Qui il nuovo ambasciatore d’oltralpe Christian Masset riceve i suoi ospiti parlando delle bellezze dell’Italia, dei legami che uniscono da secoli i due Paesi, di una Roma che nonostante le ferite contemporanee mostra sempre il suo fascino di città eternelle. La lunga non può che essere all’altezza del resto dell’edificio. Quando si esce dalla Sala bianca non si riesce ad immaginare dove possa arrivare: si vede a destra la cupola della chiesa di Santa Maria dell’Orazione, a cui i Farnese accedevano attraverso una porticina segreta senza la necessità di lasciare il palazzo. Sono trecento passi di delizie, con a sinistra in basso i giardini, mentre in fondo si arriva quasi a strapiombo sulla riva destra del Tevere. Dietro gli alberi, appena visibile, c’è villa Farnesina, su via della Lungara, uno degli edifici rinascimentali più belli del Cinquecento che custodisce opere imperdibili di Raffaello, uno per tutti il Trionfo di Galatea. Sul bastione opposto del Tevere gli straordinari graffiti di Triumphs and Laments realizzati pochi mesi fa dall’artista sudafricano William Kentridge, già anneriti dallo smog. “Ecco, nel 1580 la villa fu acquistata dal cardinale Alessandro Farnese”, ricorda l’addetto stampa dell’ambasciata, Mustafa Soykurt. “E proprio in quel periodo fu fatto un progetto che doveva collegare il palazzo con la villa. Ma uno degli oppositori dei Farnese edificò in quel punto laggiù e chiuse il passaggio. Non se ne fece più nulla”.

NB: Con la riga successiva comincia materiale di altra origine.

/-- The invariant is kept where the table, the pool and the schedule claims stand and the lists keep their own form. -/
theorem scheduleOk_of_scheduled {s t : State} (h : s.ScheduleOk) (ht : t.table = s.table) (hf : t.freeCount = s.freeCount)
    (hl : ∀ c, ListOk (t.chan c).claims) (hc : ∀ c, scheduled (t.chan c).claims = scheduled (s.chan c).claims) :
    t.ScheduleOk := by
  obtain ⟨-, hp, hs, ho⟩ := (scheduleOk_iff s).mp h
  have hslot (i : SlotNo) : t.slot i = s.slot i := by simp only [State.slot, ht]
  have hpool : t.PoolOk := poolOk_congr hp hf fun c => by rw [countP_isSchedule, hc, ← countP_isSchedule]
  refine (scheduleOk_iff t).mpr ⟨hl, hpool, fun i => (hs i).congr (hslot i) (by rw [ht]) (fun c x hx => ?_) (fun c => ?_),
    endedSorted_congr ho (by rw [ht]) fun j _ => hslot j⟩
  · rw [← mem_scheduled (isSchedule_of_isOf hx), hc, mem_scheduled (isSchedule_of_isOf hx)]; exact id
  · rw [← countP_isOf_scheduled, hc, countP_isOf_scheduled]

/-! ## A slot that takes no part -/

/-- An entry that is neither ACTIVE nor ENDED takes no part in the invariant. -/
def Entry.idle (e : Entry) : Bool := !e.state.isActive && !e.state.isEnded

/-- A slot with no entry, or with one that is neither ACTIVE nor ENDED. -/
def Slot.idle (x : Slot) : Bool := x.entry.all Entry.idle

theorem Slot.idle_some {x : Slot} {e : Entry} (h : x.entry = some e) : x.idle = e.idle := by simp [Slot.idle, h]

theorem idle_iff {x : Slot} : x.idle = true ↔ ∀ e, x.entry = some e → e.state.isActive = false ∧ e.state.isEnded = false := by
  simp only [Slot.idle, Entry.idle, Option.all_eq_true_iff_get]
  cases x.entry <;> simp

/-- An idle slot takes no part. -/
theorem ScheduleOk.vacantOk {s : State} {i : SlotNo} (h : s.ScheduleOk) (hi : (s.slot i).idle = true) : s.VacantOk i := by
  obtain ⟨hl, hp, hs, ho⟩ := (scheduleOk_iff s).mp h
  have hidle := idle_iff.mp hi
  refine ⟨hl, hp, fun j _ => hs j, fun c x hx => ?_, fun hm => ?_, ho⟩
  · by_contra hn
    have hxi : x.isOf i = true := by simpa using hn
    obtain ⟨e, he, ha, -⟩ := owner_of_owns hxi ((hs i).owned c x hx hxi)
    rw [(hidle e he).1] at ha
    exact absurd ha (by simp)
  · obtain ⟨e, he, hend⟩ := (Option.any_eq_true _ _).mp ((hs i).ended.mp hm)
    rw [(hidle e he).2] at hend
    exact absurd hend (by simp)

/-- With a slot that takes no part, the invariant does not rest on what stands there. -/
theorem State.VacantOk.congr {s t : State} {i : SlotNo} (h : s.VacantOk i) (hs : ∀ j, j ≠ i → t.slot j = s.slot j)
    (ho : t.table.endedOrder = s.table.endedOrder) (hf : t.freeCount = s.freeCount)
    (hc : ∀ c, (t.chan c).claims = (s.chan c).claims) : t.VacantOk i where
  lists c := by rw [hc]; exact h.lists c
  pool := poolOk_congr h.pool hf fun c => by rw [hc]
  slots j hj := (h.slots j hj).congr (hs j hj) (by rw [ho]) (fun c x _ hx => by rwa [hc] at hx) (fun c => by rw [hc])
  unclaimed c := by rw [hc]; exact h.unclaimed c
  unlisted := by rw [ho]; exact h.unlisted
  sorted := endedSorted_congr h.sorted ho fun j hj => hs j fun e => h.unlisted (e ▸ hj)

/-- A slot that takes no part may stand idle. -/
theorem State.VacantOk.scheduleOk {s : State} {i : SlotNo} (h : s.VacantOk i) (hi : (s.slot i).idle = true) : s.ScheduleOk := by
  have hidle := idle_iff.mp hi
  refine (scheduleOk_iff s).mpr ⟨h.lists, h.pool, fun j => ?_, h.sorted⟩
  by_cases hj : j = i
  · subst hj
    refine ⟨fun c x hx hxj => absurd hxj (by simp [h.unclaimed c x hx]), fun c hc => ?_, iff_of_false h.unlisted fun hn => ?_⟩
    · obtain ⟨e, he, ha⟩ := (Option.any_eq_true _ _).mp hc
      simp [(hidle e he).1] at ha
    · obtain ⟨e, he, hend⟩ := (Option.any_eq_true _ _).mp hn
      simp [(hidle e he).2] at hend
  · exact h.slots j hj

theorem State.VacantOk.setEntry {s : State} {i : SlotNo} (h : s.VacantOk i) {e : Entry} (he : e.idle = true) :
    (s.setEntry i e).ScheduleOk := by
  have hv : (s.setEntry i e).VacantOk i :=
    h.congr (fun j hj => by rw [slot_setEntry, if_neg (Ne.symm hj)]) rfl rfl fun _ => rfl
  exact hv.scheduleOk (by rw [slot_setEntry_self]; exact he)

theorem State.VacantOk.clearSlot {s : State} {i : SlotNo} (h : s.VacantOk i) : (s.clearSlot i).ScheduleOk := by
  have hv : (s.clearSlot i).VacantOk i := by
    refine h.congr (fun j hj => (clearSlot_touches s i (C := fun _ => False)).slots j hj) ?_ rfl fun _ => rfl
    rw [clearSlot_endedOrder]
    exact List.filter_eq_self.mpr fun j hj => by simpa using fun e : j = i => h.unlisted (e ▸ hj)
  exact hv.scheduleOk (by rw [clearSlot_slot]; rfl)

/-- Clearing a slot whose entry is ENDED takes it out of the ENDED order (R14). -/
theorem ScheduleOk.clearSlot {s : State} {i : SlotNo} (h : s.ScheduleOk) (hi : i ∈ s.table.endedOrder) :
    (s.clearSlot i).ScheduleOk := by
  obtain ⟨hl, hp, hs, ho⟩ := (scheduleOk_iff s).mp h
  obtain ⟨e, he, hend⟩ := (Option.any_eq_true _ _).mp ((hs i).ended.mp hi)
  have hfree : ∀ c, ∀ x ∈ (s.chan c).claims, x.isOf i = false := fun c x hx => by
    by_contra hn
    have hxi : x.isOf i = true := by simpa using hn
    obtain ⟨e', he', ha, -⟩ := owner_of_owns hxi ((hs i).owned c x hx hxi)
    rw [he] at he'; cases he'
    rw [isActive_of_isEnded hend] at ha; cases ha
  have hslot (j : SlotNo) (hj : j ≠ i) : (s.clearSlot i).slot j = s.slot j :=
    (clearSlot_touches s i (C := fun _ => False)).slots j hj
  have hv : (s.clearSlot i).VacantOk i := by
    refine ⟨hl, hp, fun j hj => (hs j).congr (hslot j hj) ?_ (fun _ _ _ hx => hx) fun _ => rfl, hfree, ?_, ?_⟩
    · rw [clearSlot_endedOrder]; simp [hj]
    · rw [clearSlot_endedOrder]; simp
    · unfold State.EndedSorted at ho ⊢
      rw [clearSlot_endedOrder]
      refine (ho.sublist List.filter_sublist).imp_of_mem fun ha hb hab => ?_
      have hne {j : SlotNo} (hj : j ∈ s.table.endedOrder.filter (· != i)) : j ≠ i := by simpa using (List.mem_filter.mp hj).2
      rwa [endedKey_congr (hslot _ (hne ha)), endedKey_congr (hslot _ (hne hb))]
  exact hv.scheduleOk (by rw [clearSlot_slot]; rfl)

Dietro front, l’ambasciatore Masset ci aspetta davanti alla vetrata della Sala bianca, ci viene incontro, sfioriamo un bellissimo albero di limoni interrato in vaso. Ne raccogliamo uno, intacchiamo la buccia e viene fuori un odore straordinario. In totale i vasi sono 12, stracarichi di agrumi. Domando: “Immagino che il limoncello dell’ambasciata venga da questi alberi?”. Christian Masset sorride: “Certo. Lavora con noi una specie di genio degli spiriti. Come fa lui questo liquore credo sia difficile da trovare in altri luoghi, anche in Costiera amalfitana”. “Stento a crederci”. “Fidati, è così”. La controprova arriva qualche minuto dopo. Seduti sui comodi divani dell’ambasciata, si parla di prospettive di collaborazione che si aprono tra Italia e Francia, della straordinaria opportunità che arriverà per i due Paesi dalla imminente firma di un nuovo patto bilaterale, ma anche di cibi e di vino. E della prossima giornata del made in France che sarà dedicata ai vini biologici. Una cameriera porta su un vassoio quattro bicchieri di limoncello con dei biscottini da dessert home made, ed è lo stesso limoncello che alcune settimane fa è stato offerto al Presidente francese nel corso della sua ultima visita in Italia. Macron lo ha apprezzato tantissimo prima di ritirarsi nel suo appartamento, su in alto nel palazzo, a dominare piazza Farnese.
Lo stesso gesto ripetiamo noi: grande liquore, profumi straordinari, equilibrio alcolico perfetto. E allora viva il limoncello dei francesi e di palazzo Farnese, forse il migliore d’Italia.